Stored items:
/-- R1; R4 (wrong checksum, wrong tail). -/
theorem test_wireResponse :
    shown (exec (.wireResponse 0x5A 0xD4 0x04 0x3A 0x0A 0xA2 0xD5 0x93 0xAB) (hunting .response [])) =
      some ([[0x00, 0x00, 0x5A, 0x02, 0xA2, 0xD5, 0x04, 0xD4, 0x04, 0x3A, 0x0A]], 0x00) ∧
    shown (exec (.wireResponse 0x5A 0xD4 0x04 0x3A 0x0A 0xA2 0xD5 0x00 0x00) (hunting .response [])) =
      some ([[0x00, 0x00, 0x5A, 0x02, 0xA2, 0xD5, 0x04, 0xD4, 0x04, 0x3A, 0x0A]], 0x00) := by decide +kernel
/-- R8: the bytes before the frame hold a false head. -/
theorem test_wireResponse_false_head :
    shown (exec (.wireResponse 0x5A 0xD4 0x04 0x3A 0x0A 0xA2 0xD5 0x93 0xAB)
      (hunting .response [0x3A, 0x0A, 0xAA, 0xD5, 0x93, 0xAB])) =
      some ([[0x00, 0x00, 0xD5, 0x02, 0xD4, 0x04, 0x04, 0x93, 0xAB, 0xAA, 0x5A]], 0x00) ∧
    field State.held (exec (.wireResponse 0x5A 0xD4 0x04 0x3A 0x0A 0xA2 0xD5 0x93 0xAB)
      (hunting .response [0x3A, 0x0A, 0xAA, 0xD5, 0x93, 0xAB])) = some [0xA2, 0xD5, 0x93, 0xAB] := by decide +kernel
/-- S5's frame read back. -/
theorem test_wireCommand : shown (exec (.wireCommand 0xFF (List.replicate 13 0xFF) 0xFF 0xFF 0xF1 0xAB) (hunting .command [])) =
    some ([[0x00, 0x01, 0xFF, 0x02, 0xFF, 0xFF, 0x0D] ++ List.replicate 13 0xFF], 0x00) := by decide +kernel
/-- R5, R6. -/
theorem test_wireSwSleep : shown (exec (.wireSwSleep 0xA2 0xD5 0x7E) (hunting .command [])) =
      some ([[0x00, 0x01, 0xB4, 0x02, 0xA2, 0xD5, 0x0D, 6, 1, 0, 0, 0, 0, 0, 0, 0, 0, 0, 0, 0]], 0x00) ∧
    shown (exec (.wireSwSleep 0xA2 0xD5 0x7E) (hunting .response [])) =
      some ([[0x00, 0x00, 0xB4, 0x02, 0x00, 0x00, 0x04, 6, 1, 0, 0]], 0x00) ∧
    field State.held (exec (.wireSwSleep 0xA2 0xD5 0x7E) (hunting .response [])) =
      some [0, 0, 0, 0, 0, 0xA2, 0xD5, 0x7E, 0xAB] := by decide +kernel
/-- B1, B3, B5, B6 read by a reader of shape Command. -/
theorem test_wire_builder_frames : shown (exec (.wireSwQuery 0xA2 0xD5 0x7D) (hunting .command [])) =
      some ([[0x00, 0x01, 0xB4, 0x02, 0xA2, 0xD5, 0x0D, 6, 0, 0, 0, 0, 0, 0, 0, 0, 0, 0, 0, 0]], 0x00) ∧
    shown (exec (.wireSwWake 0xA2 0xD5 0x7F) (hunting .command [])) =
      some ([[0x00, 0x01, 0xB4, 0x02, 0xA2, 0xD5, 0x0D, 6, 1, 1, 0, 0, 0, 0, 0, 0, 0, 0, 0, 0]], 0x00) ∧
    shown (exec (.wireWpQuery 0xA2 0xD5 0x7F) (hunting .command [])) =
      some ([[0x00, 0x01, 0xB4, 0x02, 0xA2, 0xD5, 0x0D, 8, 0, 0, 0, 0, 0, 0, 0, 0, 0, 0, 0, 0]], 0x00) ∧
    shown (exec (.wireWpSet 0x19 0xA2 0xD5 0x99) (hunting .command [])) =
      some ([[0x00, 0x01, 0xB4, 0x02, 0xA2, 0xD5, 0x0D, 8, 1, 0x19, 0, 0, 0, 0, 0, 0, 0, 0, 0, 0]], 0x00) := by
  decide +kernel
/-- A frame that arrives while no RX_READ is in flight waits in the Link (R133). -/
theorem test_wire_waits : field State.held (exec (.wireSwQuery 0xA2 0xD5 0x7D) State.reset) =
    some [0xAA, 0xB4, 6, 0, 0, 0, 0, 0, 0, 0, 0, 0, 0, 0, 0, 0xA2, 0xD5, 0x7D, 0xAB] := by decide +kernel

/-- R2, steps 1, 4, 5 and 13. -/
theorem test_offer :
    shown (step { hunting .response [0x00] with agenda := [.offer] }) = some ([], 0x09) ∧
    shown (step { hunting .response [0xAA] with agenda := [.offer] }) = some ([], 0x0A) ∧
    shown (step { collecting .response 1 [0xAA] with agenda := [.offer] }) = some ([], 0x0A) ∧
    field (fun s => (s.rx.state, s.rx.cnt, s.busy)) (step { collecting .response 9 [0xAB] with agenda := [.offer] }) =
      some (.idle, 10, false) := by decide +kernel
/-- R10, T3: a link error. -/
theorem test_linkError :
    shown (step { collecting .response 5 [] with agenda := [.linkError] }) = some ([[0x03]], 0x30) ∧
    shown (step { sending 4 with agenda := [.linkError] }) = some ([[0x03]], 0x30) := by decide +kernel
/-- T2: the first and the last byte accepted. -/
theorem test_accept :
    field (fun s => (s.sent, s.tx.idx)) (step { sending 0 with agenda := [.accept] }) = some ([0xAA], 1) ∧
    shown (step { sending 9 with agenda := [.accept] }) = some ([[0x00, 0x0A]], 0x00) := by decide +kernel
/-- X7, X9: reset during a request, the byte in transfer both ways. -/
theorem test_reset :
    field (fun s => (s.results, s.status, s.held)) (step { collecting .response 5 [7, 8] with agenda := [.assertReset true] }) =
      some ([], 0x00, [8]) ∧
    field State.sent (step { sending 7 with sent := frameS1.take 7, agenda := [.assertReset false] }) =
      some (frameS1.take 7) ∧
    field State.sent (step { sending 7 with sent := frameS1.take 7, agenda := [.assertReset true] }) =
      some (frameS1.take 8) := by
  refine ⟨?_, ?_, ?_⟩ <;> rfl
/-- X8: what a reset puts back. -/
theorem test_reset_builders :
    field (fun s => (s.swb.buf.toList, s.cfg, s.resetInput))
      (step { State.reset with
        swb := State.reset.swb.setMode 1 0
        rxShape := .command
        resetInput := true
        agenda := [.releaseReset] }) = some (6 :: List.replicate 12 0, 0x00, false) := by rfl
/-- T5 as the Host reads it. -/
theorem test_readStatus : field State.reads (step { sending 3 with agenda := [.readStatus] }) = some [(.status, 0x0C)] ∧
    field State.reads (step (facing .readCfg)) = some [(.cfg, 0x00)] := by decide +kernel
/-- A byte that arrives waits; an empty agenda is a wait. -/
theorem test_arrive : field State.held (step (facing (.arrive 0x77))) = some [0x77] ∧
    field State.agenda (step State.reset) = some [] := by decide +kernel
/-- The request a table word places is the next step's (notes/assumptions/3.md). -/
theorem test_withFetchWord : shown (step (State.reset.withFetchWord 8 0x11)) = some ([[0x00]], 0x00) ∧
    shown (step ((hunting .response []).withFetchWord 8 0x06)) = some ([], 0x09) ∧
    field State.held (step (State.reset.withFetchWord 80 0xAA000000000000000000)) =
      some (0xAA :: List.replicate 9 0) := by decide +kernel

▶ Work instructions
Your answer should be every line above that contains the word "arrives".

▶ Solution below
/-- A frame that arrives while no RX_READ is in flight waits in the Link (R133). -/
/-- A byte that arrives waits; an empty agenda is a wait. -/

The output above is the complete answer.